**Provided data**
*** Block opens ***

-- ==== Sys2Proof/Laws/Buffer.lean ====
section
/-! SUPPORT. The train buffer: read after write, what the scan of `SET_PIXEL` leaves in it (41_set_pixel.md R143), and
the train read out of it (20_memory.md R56). -/

namespace Sys2Proof.Machine

@[simp] theorem memRead_memWrite_same (buf : TrainBuffer) (a : Nat) (p : Pair) (h : a < 24) :
    memRead (memWrite buf a p) a = some p := by
  simp [memRead, memWrite, h]

theorem memRead_memWrite_other (buf : TrainBuffer) (a k : Nat) (p : Pair) (h : a ≠ k) :
    memRead (memWrite buf a p) k = memRead buf k := by
  simp [memRead, memWrite, h, Vector.getElem?_setIfInBounds_ne]

@[simp] theorem memRead_emptyBuffer (k : Nat) : memRead emptyBuffer k = none := by
  by_cases h : k < 24 <;> simp [memRead, emptyBuffer, h]

/-- The scan either reads an unwritten register for one of the bits it scans, or selects a pair for each of them and
fills exactly their slots. -/
theorem scanFill_spec (s : State) (v : BitVec 24) :
    ∀ (n : Nat) (buf : TrainBuffer), n ≤ 24 →
      (∃ i < n, s.select (v.getLsbD i) = none ∧ scanFill s v n buf = none) ∨
      (∃ buf', scanFill s v n buf = some buf' ∧
        (∀ i < n, s.select (v.getLsbD i) ≠ none ∧ memRead buf' (23 - i) = s.select (v.getLsbD i)) ∧
        (∀ k, k < 24 - n → memRead buf' k = memRead buf k)) := by
  intro n
  induction n with
  | zero => intro buf _; exact .inr ⟨buf, rfl, by simp, fun _ _ => rfl⟩
  | succ n ih =>
    intro buf hn
    cases hsel : s.select (v.getLsbD n) with
    | none => exact .inl ⟨n, by omega, hsel, by simp [scanFill, hsel]⟩
    | some p =>
      have hstep : scanFill s v (n + 1) buf = scanFill s v n (memWrite buf (23 - n) p) := by
        simp [scanFill, hsel, nBits]
      rw [hstep]
      rcases ih (memWrite buf (23 - n) p) (by omega) with ⟨i, hi, h1, h2⟩ | ⟨buf', h1, h2, h3⟩
      · exact .inl ⟨i, by omega, h1, h2⟩
      · refine .inr ⟨buf', h1, fun i hi => ?_, fun k hk => ?_⟩
        · by_cases hin : i = n
          · subst hin
            exact ⟨by simp [hsel], by rw [h3 _ (by omega), memRead_memWrite_same _ _ _ (by omega), hsel]⟩
          · exact h2 i (by omega)
        · rw [h3 k (by omega), memRead_memWrite_other _ _ _ _ (by omega)]

/-- Slots that all hold a pair read out as those pairs' pulses. -/
theorem readSlots_spec (buf : TrainBuffer) (g : Nat → Pair) :
    ∀ ks : List Nat, (∀ k ∈ ks, memRead buf k = some (g k)) →
      readSlots buf ks = some (ks.flatMap fun k => (g k).pulses) := by
  intro ks
  induction ks with
  | nil => intro _; rfl
  | cons k ks ih =>
    intro h
    have h1 := h k (by simp)
    have h2 := ih fun j hj => h j (by simp [hj])
    simp [readSlots, h1, h2]

/-- When both pairs can be read, the scan fills the buffer and the train read out of it is the pixel train
(41_set_pixel.md R143, 20_memory.md R56). -/
theorem scanFill_assemble (s : State) (v : BitVec 24) (buf : TrainBuffer) (p0 p1 : Pair)
    (h0 : s.select false = some p0) (h1 : s.select true = some p1) :
    ∃ buf', scanFill s v nBits buf = some buf' ∧ assembleTrain buf' = some (pixelTrain p0 p1 v) := by
  have hsel : ∀ b, s.select b = some (if b then p1 else p0) := by
    intro b; cases b <;> simp [h0, h1]
  rcases scanFill_spec s v 24 buf le_rfl with ⟨i, _, hi, _⟩ | ⟨buf', h, h2, _⟩
  · simp [hsel] at hi
  · refine ⟨buf', h, ?_⟩
    apply readSlots_spec buf' fun k => if v.getLsbD (nBits - 1 - k) then p1 else p0
    intro k hk
    have hk : k < 24 := by simpa [nBits] using hk
    have := (h2 (23 - k) (by omega)).2
    rw [hsel, show 23 - (23 - k) = k by omega] at this
    exact this

end Sys2Proof.Machine
end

*** Block closes ***

**Exercise aim**
Repeat, character for character, the lines of the material above from the line with "simp [readSlots, h1, h2]" through the line with "intro b; cases b <;> simp [h0, h1]".

**Solution to the problem**
    simp [readSlots, h1, h2]

/-- When both pairs can be read, the scan fills the buffer and the train read out of it is the pixel train
(41_set_pixel.md R143, 20_memory.md R56). -/
theorem scanFill_assemble (s : State) (v : BitVec 24) (buf : TrainBuffer) (p0 p1 : Pair)
    (h0 : s.select false = some p0) (h1 : s.select true = some p1) :
    ∃ buf', scanFill s v nBits buf = some buf' ∧ assembleTrain buf' = some (pixelTrain p0 p1 v) := by
  have hsel : ∀ b, s.select b = some (if b then p1 else p0) := by
    intro b; cases b <;> simp [h0, h1]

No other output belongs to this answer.